From bankruptcy to denial of care, Tanya’s journey was inhumane.

Christmas 2018 is over, as we close the book on the year and look towards the new one.  Many of us make New Year’s resolutions for 2019, some public while others resolve privately and still others do not feel the spirit during these dark wintery days before us.  Opening a new year looks and can feel like fresh snow on a dirty cold earth, a virgin white canvas just ready for painting a better world. For me I have a story to tell you as I share my birthday wish for January 6, 2019.

Donate Now to Health Care for All Oregon!

The Story: Tanya Heidi Wray (3/19/73–1/31/09) 

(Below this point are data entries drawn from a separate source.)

/-! ### `modStrip` -/

@[simp] theorem State.modStrip_pending (k : Strip) (f : StripState → StripState) : (s.modStrip k f).pending = s.pending := rfl
@[simp] theorem State.modStrip_free (k : Strip) (f : StripState → StripState) : (s.modStrip k f).free = s.free := rfl
@[simp] theorem State.modStrip_time (k : Strip) (f : StripState → StripState) : (s.modStrip k f).time = s.time := rfl
@[simp] theorem State.modStrip_power (k : Strip) (f : StripState → StripState) : (s.modStrip k f).power = s.power := rfl
@[simp] theorem State.modStrip_code (k : Strip) (f : StripState → StripState) : (s.modStrip k f).code = s.code := rfl
@[simp] theorem State.modStrip_lock (k : Strip) (f : StripState → StripState) : (s.modStrip k f).lock = s.lock := rfl
@[simp] theorem State.modStrip_ks (k : Strip) (f : StripState → StripState) : (s.modStrip k f).ks = s.ks := rfl
@[simp] theorem State.modStrip_modes (k : Strip) (f : StripState → StripState) : (s.modStrip k f).modes = s.modes := rfl
@[simp] theorem State.modStrip_ct (k : Strip) (f : StripState → StripState) : (s.modStrip k f).ct = s.ct := rfl
@[simp] theorem State.modStrip_sluice (k : Strip) (f : StripState → StripState) : (s.modStrip k f).sluice = s.sluice := rfl
@[simp] theorem State.modStrip_ctxs (k : Strip) (f : StripState → StripState) : (s.modStrip k f).ctxs = s.ctxs := rfl
@[simp] theorem State.modStrip_units (k : Strip) (f : StripState → StripState) : (s.modStrip k f).units = s.units := rfl
@[simp] theorem State.modStrip_net (k : Strip) (f : StripState → StripState) : (s.modStrip k f).net = s.net := rfl
@[simp] theorem State.modStrip_banks (k : Strip) (f : StripState → StripState) : (s.modStrip k f).banks = s.banks := rfl
@[simp] theorem State.modStrip_pool (k : Strip) (f : StripState → StripState) : (s.modStrip k f).pool = s.pool := rfl
@[simp] theorem State.modStrip_eddy (k : Strip) (f : StripState → StripState) : (s.modStrip k f).eddy = s.eddy := rfl
@[simp] theorem State.modStrip_poison (k : Strip) (f : StripState → StripState) : (s.modStrip k f).poison = s.poison := rfl
@[simp] theorem State.modStrip_weir (k : Strip) (f : StripState → StripState) : (s.modStrip k f).weir = s.weir := rfl
@[simp] theorem State.modStrip_mea (k : Strip) (f : StripState → StripState) : (s.modStrip k f).mea = s.mea := rfl
@[simp] theorem State.modStrip_ring (k : Strip) (f : StripState → StripState) : (s.modStrip k f).ring = s.ring := rfl
@[simp] theorem State.modStrip_ptp (k : Strip) (f : StripState → StripState) : (s.modStrip k f).ptp = s.ptp := rfl
@[simp] theorem State.modStrip_mill (k : Strip) (f : StripState → StripState) : (s.modStrip k f).mill = s.mill := rfl
@[simp] theorem State.modStrip_gauge (k : Strip) (f : StripState → StripState) : (s.modStrip k f).gauge = s.gauge := rfl
@[simp] theorem State.modStrip_faults (k : Strip) (f : StripState → StripState) : (s.modStrip k f).faults = s.faults := rfl
@[simp] theorem State.modStrip_find (k : Strip) (f : StripState → StripState) : (s.modStrip k f).find = s.find := rfl

/-! ### `modInlet` -/

@[simp] theorem State.modInlet_pending (k : Strip) (f : Inlet → Inlet) : (s.modInlet k f).pending = s.pending := rfl
@[simp] theorem State.modInlet_free (k : Strip) (f : Inlet → Inlet) : (s.modInlet k f).free = s.free := rfl
@[simp] theorem State.modInlet_time (k : Strip) (f : Inlet → Inlet) : (s.modInlet k f).time = s.time := rfl
@[simp] theorem State.modInlet_power (k : Strip) (f : Inlet → Inlet) : (s.modInlet k f).power = s.power := rfl
@[simp] theorem State.modInlet_code (k : Strip) (f : Inlet → Inlet) : (s.modInlet k f).code = s.code := rfl
@[simp] theorem State.modInlet_lock (k : Strip) (f : Inlet → Inlet) : (s.modInlet k f).lock = s.lock := rfl
@[simp] theorem State.modInlet_ks (k : Strip) (f : Inlet → Inlet) : (s.modInlet k f).ks = s.ks := rfl
@[simp] theorem State.modInlet_modes (k : Strip) (f : Inlet → Inlet) : (s.modInlet k f).modes = s.modes := rfl
@[simp] theorem State.modInlet_ct (k : Strip) (f : Inlet → Inlet) : (s.modInlet k f).ct = s.ct := rfl
@[simp] theorem State.modInlet_sluice (k : Strip) (f : Inlet → Inlet) : (s.modInlet k f).sluice = s.sluice := rfl
@[simp] theorem State.modInlet_ctxs (k : Strip) (f : Inlet → Inlet) : (s.modInlet k f).ctxs = s.ctxs := rfl
@[simp] theorem State.modInlet_units (k : Strip) (f : Inlet → Inlet) : (s.modInlet k f).units = s.units := rfl
@[simp] theorem State.modInlet_net (k : Strip) (f : Inlet → Inlet) : (s.modInlet k f).net = s.net := rfl
@[simp] theorem State.modInlet_banks (k : Strip) (f : Inlet → Inlet) : (s.modInlet k f).banks = s.banks := rfl
@[simp] theorem State.modInlet_pool (k : Strip) (f : Inlet → Inlet) : (s.modInlet k f).pool = s.pool := rfl
@[simp] theorem State.modInlet_eddy (k : Strip) (f : Inlet → Inlet) : (s.modInlet k f).eddy = s.eddy := rfl
@[simp] theorem State.modInlet_poison (k : Strip) (f : Inlet → Inlet) : (s.modInlet k f).poison = s.poison := rfl
@[simp] theorem State.modInlet_weir (k : Strip) (f : Inlet → Inlet) : (s.modInlet k f).weir = s.weir := rfl
@[simp] theorem State.modInlet_mea (k : Strip) (f : Inlet → Inlet) : (s.modInlet k f).mea = s.mea := rfl
@[simp] theorem State.modInlet_ring (k : Strip) (f : Inlet → Inlet) : (s.modInlet k f).ring = s.ring := rfl
@[simp] theorem State.modInlet_ptp (k : Strip) (f : Inlet → Inlet) : (s.modInlet k f).ptp = s.ptp := rfl
@[simp] theorem State.modInlet_mill (k : Strip) (f : Inlet → Inlet) : (s.modInlet k f).mill = s.mill := rfl
@[simp] theorem State.modInlet_gauge (k : Strip) (f : Inlet → Inlet) : (s.modInlet k f).gauge = s.gauge := rfl
@[simp] theorem State.modInlet_faults (k : Strip) (f : Inlet → Inlet) : (s.modInlet k f).faults = s.faults := rfl
@[simp] theorem State.modInlet_find (k : Strip) (f : Inlet → Inlet) : (s.modInlet k f).find = s.find := rfl
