-- ==== Sys2Proof/Laws/Kept/Settings.lean ====
section
/-! SUPPORT. What the operations of Machine/Settings.lean keep (Laws/Kept.lean). -/

namespace Sys2Proof.Machine

theorem State.retarget_kept {z s : State}  (hz : Kept z s) : Kept z (State.retarget s) := by
  unfold State.retarget
  repeat' (with_reducible first
    | assumption | apply Kept.ite | apply Kept.foldl | (intro _ _ _) | (intro _ _) | extract_lets | split
    | apply Kept.upd | rfl)

end Sys2Proof.Machine
end

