-- ==== Sys2Proof/Laws/Kept/Buddies.lean ====
section
/-! SUPPORT. What the operations of Machine/Buddies.lean keep (Laws/Kept.lean). -/

namespace Sys2Proof.Machine

theorem State.take_kept {z s : State} (m : Message) (type : Nat) (f : State → State) (hf : ∀ s, Kept z s → Kept z (f s)) (hz : Kept z s) : Kept z (State.take s m type f) := by
  unfold State.take
  repeat' (with_reducible first
    | assumption | apply hf | apply Kept.ite | apply Kept.foldl | (intro _ _ _) | (intro _ _) | extract_lets | split
    | apply Kept.upd | rfl)

theorem State.sendPulse_kept {z s : State}  (hz : Kept z s) : Kept z (State.sendPulse s) := by
  unfold State.sendPulse
  repeat' (with_reducible first
    | assumption | apply State.sendMillrace_kept | apply Kept.ite | apply Kept.foldl | (intro _ _ _) | (intro _ _)
    | extract_lets | split | apply Kept.upd | rfl)

theorem execPulseSend_kept {z s : State}  (hz : Kept z s) : OutKept z (execPulseSend s) := by
  unfold execPulseSend
  repeat' (with_reducible first
    | assumption | apply State.sendPulse_kept | apply Kept.ite | apply Kept.foldl | apply OutKept.ite
    | apply OutKept.next | (intro _ _ _) | (intro _ _) | extract_lets | split | apply Kept.upd | rfl)

theorem State.buddyFinding_kept {z s : State} (b : BitVec 6) (event : Byte) (basis : Byte) (hz : Kept z s) : Kept z (State.buddyFinding s b event basis) := by
  unfold State.buddyFinding
  repeat' (with_reducible first
    | assumption | apply State.event_kept | apply State.formSystem_kept)

theorem State.sendLoss_kept {z s : State} (b : BitVec 6) (hz : Kept z s) : Kept z (State.sendLoss s b) := by
  unfold State.sendLoss
  repeat' (with_reducible first
    | assumption | apply State.sendMillrace_kept | apply State.modSocket_kept)

theorem State.settleVigil_kept {z s : State} (hz : Kept z s) : Kept z (State.settleVigil s) := by
  unfold State.settleVigil
  repeat' (with_reducible first
    | assumption | apply State.hwMode_kept | apply Kept.ite | apply Kept.foldl | (intro _ _ _) | (intro _ _)
    | extract_lets | split | apply Kept.upd | rfl)

theorem State.declareLost_kept {z s : State} (b : BitVec 6) (basis : BitVec 2) (hz : Kept z s) : Kept z (State.declareLost s b basis) := by
  unfold State.declareLost
  repeat' (with_reducible first
    | assumption | apply State.settleVigil_kept | apply State.sendLoss_kept | apply State.buddyFinding_kept
    | apply State.modSocket_kept | apply Kept.ite)

theorem State.holdLoss_kept {z s : State} (h : HeldLoss) (hz : Kept z s) : Kept z (State.holdLoss s h) := by
  unfold State.holdLoss
  repeat' (with_reducible first
    | assumption | apply Kept.ite | apply Kept.foldl | (intro _ _ _) | (intro _ _) | extract_lets | split
    | apply Kept.upd | rfl)

theorem State.buddyPulse_kept {z s : State} (b : BitVec 6) (newRun : Bool) (hz : Kept z s) : Kept z (State.buddyPulse s b newRun) := by
  unfold State.buddyPulse
  repeat' (with_reducible first
    | assumption | apply State.settleVigil_kept | apply State.buddyFinding_kept | apply State.modSocket_kept
    | apply Kept.ite)

theorem State.mapPulse_kept {z s : State} (b : BitVec 6) (m : Message) (hz : Kept z s) : Kept z (State.mapPulse s b m) := by
  unfold State.mapPulse
  repeat' (with_reducible first
    | assumption | apply State.modSocket_kept)

theorem State.onPulse_kept {z s : State} (m : Message) (hz : Kept z s) : Kept z (State.onPulse s m) := by
  unfold State.onPulse
  repeat' (with_reducible first
    | assumption | apply State.mapPulse_kept | apply State.buddyPulse_kept | apply Kept.ite)

theorem execPulse_kept {z s : State} (m : Message) (hz : Kept z s) : OutKept z (execPulse m s) := by
  unfold execPulse
  repeat' (with_reducible first
    | assumption | apply State.onPulse_kept | apply State.take_kept | apply Kept.ite | apply Kept.foldl
    | apply OutKept.ite | apply OutKept.next | (intro _ _ _) | (intro _ _))

theorem State.silence_kept {z s : State} (b : BitVec 6) (hz : Kept z s) : Kept z (State.silence s b) := by
  unfold State.silence
  repeat' (with_reducible first
    | assumption | apply State.holdLoss_kept | apply State.declareLost_kept | apply Kept.ite)

theorem execBuddySilence_kept {z s : State} (b : BitVec 6) (hz : Kept z s) : OutKept z (execBuddySilence b s) := by
  unfold execBuddySilence
  repeat' (with_reducible first
    | assumption | apply State.silence_kept | apply Kept.ite | apply Kept.foldl | apply OutKept.ite
    | apply OutKept.next)

theorem execLossRepeat_kept {z s : State} (b : BitVec 6) (hz : Kept z s) : OutKept z (execLossRepeat b s) := by
  unfold execLossRepeat
  repeat' (with_reducible first
    | assumption | apply State.sendLoss_kept | apply Kept.ite | apply Kept.foldl | apply OutKept.ite
    | apply OutKept.next)

theorem State.lossOfSelf_kept {z s : State}  (hz : Kept z s) : Kept z (State.lossOfSelf s) := by
  unfold State.lossOfSelf
  repeat' (with_reducible first
    | assumption | apply State.sendPulse_kept | apply Kept.ite | apply Kept.foldl | (intro _ _ _) | (intro _ _)
    | extract_lets | split | apply Kept.upd | rfl)

theorem State.onLoss_kept {z s : State} (m : Message) (hz : Kept z s) : Kept z (State.onLoss s m) := by
  unfold State.onLoss
  repeat' (with_reducible first
    | assumption | apply State.lossOfSelf_kept | apply State.holdLoss_kept | apply State.declareLost_kept
    | apply Kept.ite)

theorem execLoss_kept {z s : State} (m : Message) (hz : Kept z s) : OutKept z (execLoss m s) := by
  unfold execLoss
  repeat' (with_reducible first
    | assumption | apply State.onLoss_kept | apply State.take_kept | apply Kept.ite | apply Kept.foldl
    | apply OutKept.ite | apply OutKept.next | (intro _ _ _) | (intro _ _))

theorem State.onGoing_kept {z s : State} (m : Message) (hz : Kept z s) : Kept z (State.onGoing s m) := by
  unfold State.onGoing
  repeat' (with_reducible first
    | assumption | apply State.holdLoss_kept | apply State.declareLost_kept | apply State.cause_kept
    | apply State.modSocket_kept | apply Kept.ite)

theorem execGoing_kept {z s : State} (m : Message) (hz : Kept z s) : OutKept z (execGoing m s) := by
  unfold execGoing
  repeat' (with_reducible first
    | assumption | apply State.onGoing_kept | apply State.take_kept | apply Kept.ite | apply Kept.foldl
    | apply OutKept.ite | apply OutKept.next | (intro _ _ _) | (intro _ _))

theorem State.actHeld_kept {z s : State} (e : HeldLoss) (hz : Kept z s) : Kept z (s.actHeld e) := by
  cases e with
  | silence b => exact State.silence_kept b hz
  | going b c n => exact State.declareLost_kept b 2 hz
  | loss m => exact State.onLoss_kept m hz

end Sys2Proof.Machine
end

My daughter Tanya Heidi (Brain) Wray was born in Medford and after 12 years of school and a degree from Southern Oregon University, was well on her way to a bright career and a warm family life with her loving husband Brian when at age 26 in early 2000 she was diagnosed with Leukemia.  Her nearly nine year-long journey to get the care she needed when she and her doctors wanted it tragically ended January 31, 2009.  The 10-year anniversary of losing Tanya looms hauntingly on my horizon for the new year.  Those who know Tanya’s story know it was GVHD, Graft Versus Host Disease after the bone marrow transplant, which ended her life on earth.  Others know the inside story of how our healthcare system, basically a non-system, dealt a cruel hand day after day and year after year as dear Tanya was not given treatment when and where it was needed.  Leukemia’s physical attack on Tanya’s body was accompanied by a cruel mental attack which defines our profit-over-people healthcare in these United States.  From bankruptcy to denial of care, Tanya’s journey was inhumane.  Nobody should be denied necessary healthcare.  We can and we will do better in the future.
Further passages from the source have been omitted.